[Collected data]
::::::::

-- ==== Sys2Proof/Machine/Coll.lean ====
section
/-!
DEFINITION. Collective operations (13 R433-R465): descriptors, the tree and its placement, headers and the verdict, chunks,
windows, credit, reduction in tree order, delivery of results, completion, and the reduction store's grants (11 R379-R382).
-/
namespace Sys2Proof.Machine

/-! ### Groups and members (R434) -/

/-- The members of a group in rank order: node and logical core. -/
def cMembers (s : State) (g : Nat) : List (Nat × Nat) := ((groupGang s g).map (gangCores s)).getD []

/-- The group's record. -/
def cGroupRec (s : State) (g : Nat) : GroupRec :=
  (s.tab.groups.find? (fun r => r.group = g)).getD { group := g, gang := 0, weight := 1, inFlight := 4, capacity := 0 }

/-- Members of this node: rank and logical core. -/
def cLocal (s : State) (g : Nat) : List (Nat × Nat) :=
  (indexed (cMembers s g)).filterMap (fun e => if e.2.1 = node s then some (e.1, e.2.2) else none)

/-- The member nodes, each once. -/
def cNodes (s : State) (g : Nat) : List Nat := dedup ((cMembers s g).map (·.1))

/-- The engine that serves the lowest-ranked member of this node. -/
def cLead (s : State) (c g : Nat) : Nat := (((cLocal s g).head?).map (fun e => dieOf s c e.2)).getD 0

/-! ### Descriptors (R437, R438, R449) -/

def parseCDesc (s : State) (c : Nat) (b : List Byte) : CDesc :=
  let w0 := natAt b 0 8
  let w1 := natAt b 8 8
  let w2 := natAt b 16 8
  { group := bits w0 5 0, kind := bits w0 11 8, rop := bits w0 13 12, fmt := BitVec.ofNat 4 (w0 / 2 ^ 14), var_ := bitAt w0 18,
    empty := bitAt w0 19, sparse := bitAt w0 20, zcomp := bitAt w0 21, cnt := BitVec.ofNat 4 (w0 / 2 ^ 22),
    stagePool := bits w0 29 26, cseq := BitVec.ofNat 16 (w0 / 2 ^ 32), core := bits w0 56 48, srcAddr := bits w1 15 0,
    dstAddr := bits w1 31 16, statusAddr := bits w1 47 32, len := bits w2 21 0, arg := bits w2 47 24,
    granules := bits w2 54 48, ctx := ctxFin c, step := (getCtx s c).stepsDone }

/-- C (R441). -/
def cSize (s : State) (d : CDesc) : Nat := if d.var_ then (cGroupRec s d.group).capacity else d.len

/-- Reductions. -/
def cRed (d : CDesc) : Bool := decide (d.kind < 2)

/-- Bytes that a member's output takes. -/
def cOutLen (s : State) (d : CDesc) (n : Nat) : Nat :=
  let c := cSize s d
  match d.kind with
  | 1 => roundUp (ceilDiv (ceilDiv (c * 8 / elemBits d.fmt.toNat) (max 1 n) * elemBits d.fmt.toNat) 8) 64
  | 2 => n * c + (if d.var_ then 4 * n else 0)
  | _ => c

/-- A bad descriptor of a member (R438). -/
def cBad (s : State) (d : CDesc) : Bool :=
  let n := (cMembers s d.group).length
  let w := elemBits d.fmt.toNat
  decide (4 < d.kind) || (cRed d && (d.rop = 3 || d.fmt = 15 || d.fmt = 9 || decide (d.len * 8 % w ≠ 0))) ||
  decide (d.len = 0) || (d.var_ && decide (0x280000 < cSize s d)) ||
  (!d.empty && decide (b0End < 64 * d.srcAddr + min d.len (cSize s d))) ||
  decide (b0End < 64 * d.dstAddr + cOutLen s d n) || decide (b0End < 64 * d.statusAddr + 64) ||
  !poolNamed s d.ctx.val d.stagePool || decide (bufSize s d.stagePool < 65536) || decide (64 < d.granules) ||
  (d.kind = 3 && decide (n ≤ d.arg))

/-- The descriptor hash (R449). -/
def cHash (s : State) (d : CDesc) : BitVec 16 :=
  let m32 := fun (a b : Nat) => a % 2 ^ 32 * b % 2 ^ 32
  let k := cSize s d % 2 ^ 22 + (if cRed d then 2 ^ 22 * d.fmt.toNat + 2 ^ 30 * d.rop else 0) + 2 ^ 26 * d.kind +
    (if d.kind = 3 ∨ d.kind = 4 then 2 ^ 32 * d.arg else 0) + 2 ^ 56 * b2n d.sparse + 2 ^ 57 * b2n d.var_
  let h := (m32 k 0x9E3779B1) ^^^ (m32 (k / 2 ^ 32) 0x85EBCA77) ^^^ (m32 d.group 0xC2B2AE3D)
  BitVec.ofNat 16 (h / 65536) ^^^ BitVec.ofNat 16 h

/-! ### Completion (R439) -/

/-- The completion record written and the count incremented. -/
def cRecord (s : State) (d : CDesc) (status lost nFailed firstFailed : Nat) : State :=
  deposit s d.ctx.val d.core (64 * d.statusAddr)
    (bytesOf 8 (status + 2 ^ 16 * d.cseq.toNat + 2 ^ 32 * d.group) ++ bytesOf 8 lost ++
     bytesOf 8 (nFailed + 2 ^ 32 * firstFailed) ++ bytesOf 8 (cHash s d).toNat ++ List.replicate 32 0) (some d.cnt.toNat)

/-- BAD_DESC counted. -/
def countBad (s : State) (d : Nat) : State :=
  let x := getColl s d
  setColl s d { x with badDescs := inc32 x.badDescs 1 }

/-- A descriptor taken from the doorbell into its engine's queue (R436, R438): none while the queue is full. One whose group is
not declared or whose core is no member held by the context completes with BAD_DESC. -/
def collTake (s : State) (c : Nat) (b : List Byte) : Option State :=
  let d := parseCDesc s c b
  let e := dieOf s c d.core
  let x := getColl s e
  if 256 ≤ x.queue.length then none
  else if (groupGang s d.group).isNone ∨ (cLocal s d.group).any (fun m => m.2 = d.core) = false ∨
      (physIn s c d.core).isNone ∨ (getCtx s c).bind.any (fun m => m.1 = d.core) = false then
    some (cRecord (countBad s e) d 4 0 0 0)
  else some (setColl s e { x with queue := x.queue ++ [d] })

/-! ### Geometry of an operation (R441, R444, R453) -/

/-- The value arrays of a sequence of S8 tiles: byte offset and elements of each (06 R194, R200). -/
def tileRanges : Nat → List Byte → Nat → List (Nat × Nat)
  | 0, _, _ => []
  | fuel + 1, b, o =>
    if b.length < o + 8 then []
    else
      let h := parseS8 (natAt b o 8)
      (if h.dense then (o + 8, h.rows * h.cols)
       else (o + 8 + s8Lc h + s8Lp h, if h.maskOnly then 0 else h.count)) :: tileRanges fuel b (o + s8Len h)

/-- What the operation's kind and sizes give: N, C, the element format, E, Q, the ranges of the output that are reduced (byte
offset, elements), chunks per full segment and in all. -/
structure CGeo where
  n : Nat
  c : Nat
  fmt : Nat
  e : Nat
  q : Nat
  ranges : List (Nat × Nat)
  cps : Nat
  k : Nat
  deriving DecidableEq, Repr

/-- The input of a member: its first C bytes, zeros after LEN, zeros for EMPTY (R442, R443). -/
def cInput (s : State) (d : CDesc) : List Byte :=
  let c := cSize s d
  if d.empty then List.replicate c 0
  else padTo c (b0Read s d.ctx.val d.core (64 * d.srcAddr) (min d.len c))

def cGeo (s : State) (o : COp) : CGeo :=
  match o.mems with
  | [] => { n := 0, c := 0, fmt := 0, e := 0, q := 0, ranges := [], cps := 0, k := 0 }
  | m :: _ =>
    let d := m.desc
    let n := (cMembers s o.group).length
    let c := cSize s d
    let f := d.fmt.toNat
    if cRed d then
      let rs := if d.sparse then tileRanges (c / 8 + 1) (cInput s d) 0 else [(0, c * 8 / elemBits f)]
      let e := rs.foldl (fun t r => t + r.2) 0
      let q := ceilDiv e (max 1 n)
      let cps := ceilDiv q 8192
      { n := n, c := c, fmt := f, e := e, q := q, ranges := rs, cps := cps,
        k := e / max 1 q * cps + ceilDiv (e % max 1 q) 8192 }
    else { n := n, c := c, fmt := f, e := 0, q := 0, ranges := [], cps := 0, k := ceilDiv c 65536 }

/-- The segment of a chunk, its first element and its elements. -/
def chunkSeg (g : CGeo) (k : Nat) : Nat := k / max 1 g.cps
def chunkAt (g : CGeo) (k : Nat) : Nat := chunkSeg g k * g.q + k % max 1 g.cps * 8192
def chunkLen (g : CGeo) (k : Nat) : Nat := min 8192 (min ((chunkSeg g k + 1) * g.q) g.e - chunkAt g k)

/-- The bit offset of element `i` in the ranges of an input. -/
def elemAt (fmt : Nat) : List (Nat × Nat) → Nat → Nat
  | [], _ => 0
  | r :: rs, i => if i < r.2 then 8 * r.1 + i * elemBits fmt else elemAt fmt rs (i - r.2)

/-! ### The tree (R445, R446) -/

/-- p(a, b, s) for the node of level L that starts at a. -/
def treeLoc (n seg a l : Nat) : Nat :=
  let w := max 1 (min (a + 2 ^ l) n - a)
  a + (seg + w * (a / w + 1) - a) % w

/-- The rounds of the tree. -/
def cDepth (n : Nat) : Nat := treeDepth n

/-- A rank that an operation's engine serves. -/
def rankOn (o : COp) (r : Nat) : Bool := o.mems.any (fun m => m.rank = r)

/-- The start of the parent of a node. -/
def parentLo (a l : Nat) : Nat := a / 2 ^ (l + 1) * 2 ^ (l + 1)

/-- Nodes on this engine whose value leaves it: those whose parent lies on another, and the root. -/
def exports (n seg : Nat) (o : COp) : List (Nat × Nat) :=
  o.mems.flatMap (fun m => (List.range (cDepth n + 1)).filterMap (fun l =>
    let a := m.rank / 2 ^ l * 2 ^ l
    if treeLoc n seg a l = m.rank ∧ (l = cDepth n ∨ rankOn o (treeLoc n seg (parentLo a l) (l + 1)) = false) then some (a, l)
    else none))

/-- Children that lie elsewhere of the nodes on this engine: start, level, and the rank where each lies. -/
def remoteKids (n seg : Nat) (o : COp) : List (Nat × Nat × Nat) :=
  o.mems.flatMap (fun m => (List.range (cDepth n)).flatMap (fun l =>
    let a := m.rank / 2 ^ (l + 1) * 2 ^ (l + 1)
    if treeLoc n seg a (l + 1) = m.rank then
      ([a, a + 2 ^ l].filter (fun x => decide (x < n))).filterMap (fun x =>
        let p := treeLoc n seg x l
        if rankOn o p then none else some (x, l, p))
    else []))

/-- Two-child nodes of a segment that this device computes. -/
def deviceNodes (s : State) (g n seg : Nat) : Nat :=
  (cLocal s g).foldl (fun t m => t + (List.range (cDepth n)).countP (fun l =>
    let a := m.1 / 2 ^ (l + 1) * 2 ^ (l + 1)
    treeLoc n seg a (l + 1) = m.1 && decide (a + 2 ^ l < n))) 0

/-- H (R454). -/
def cH (s : State) (g : Nat) (geo : CGeo) : Nat :=
  (List.range (chunkSeg geo (geo.k - 1) + 1)).foldl (fun h seg => max h (deviceNodes s g geo.n seg)) 0

/-! ### Operations of an engine -/

def findCop (s : State) (d g : Nat) (q : BitVec 16) : Option COp :=
  (getColl s d).ops.find? (fun o => o.group = g && o.cseq = q)

/-- An operation changed. -/
def mapCop (s : State) (d g : Nat) (q : BitVec 16) (f : COp → COp) : State :=
  let x := getColl s d
  setColl s d { x with ops := x.ops.map (fun o => if o.group = g ∧ o.cseq = q then f o else o) }

/-- The operation on every engine of the node. -/
def nodeCops (s : State) (g : Nat) (q : BitVec 16) : List (Nat × COp) :=
  (List.range 8).filterMap (fun d => (findCop s d g q).map (fun o => (d, o)))

/-- The collective header of words 4 and 5 (R453). -/
def collW4 (g : Nat) (q : BitVec 16) (phase chunk : Nat) : Nat := g + 2 ^ 8 * q.toNat + 2 ^ 24 * phase + 2 ^ 32 * chunk
def collW5 (hash : Nat) (mis empty : Bool) (level lo : Nat) : Nat :=
  hash + 2 ^ 16 * b2n mis + 2 ^ 17 * b2n empty + 2 ^ 18 * level + 2 ^ 24 * lo

/-- The context runs, so that its engines send. -/
def collSends (s : State) (c : Nat) : Bool := !frozen s && ((getCtx s c).st = .running || (getCtx s c).st = .ending)

/-- A message of an operation sent to a node; a chunk counts against IN_FLIGHT until its last packet is answered (R455). -/
def collSend (s : State) (d : Nat) (o : COp) (tgt : Nat × Option Nat) (vc w4 w5 : Nat) (b : List Byte) (chunk : Option Nat) : State :=
  match newId s with
  | (m, s) =>
    let ps := (msgPackets s o.ctx.val tgt.1 9 vc w4 w5 b).map (fun p =>
      match tgt.2 with
      | some x => { p with mcast := true, mdim := BitVec.ofNat 2 x }
      | none => p)
    let s := match chunk with
      | some k => mapCop s d o.group o.cseq (fun x => { x with out := x.out ++ [(m, k, ps.length)] })
      | none => s
    ps.foldl (fun s p => sendRequest s { pkt := p, owner := .coll (Fin.ofNat 8 d) o.group o.cseq m,
                                         part := some (getCtx s o.ctx.val).part.toNat, port := d }) s

/-- A chunk counted as sent with its payload (R464). -/
def countSent (s : State) (d : Nat) (raw body : List Byte) : State :=
  let x := getColl s d
  setColl s d { x with chunksSent := inc64 x.chunksSent 1, denseBytes := inc64 x.denseBytes raw.length,
                       wireBytes := inc64 x.wireBytes body.length }

def countRecv (s : State) (d : Nat) : State :=
  let x := getColl s d
  setColl s d { x with chunksRecv := inc64 x.chunksRecv 1 }

/-! ### Delivery by dimension stages (R459) -/

/-- The partners over up adits of a role. -/
def peers (s : State) (r : Nat) : List Nat :=
  dedup ((List.range 24).filterMap (fun a =>
    let x := getAdit s a
    if role a = r ∧ x.st = .up ∧ x.partnerNodeValid then some x.partnerNode.toNat else none))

::::::::

Please tally the lines of the entries that contain the string "dedup" and reply with the count alone.

Expected answer
2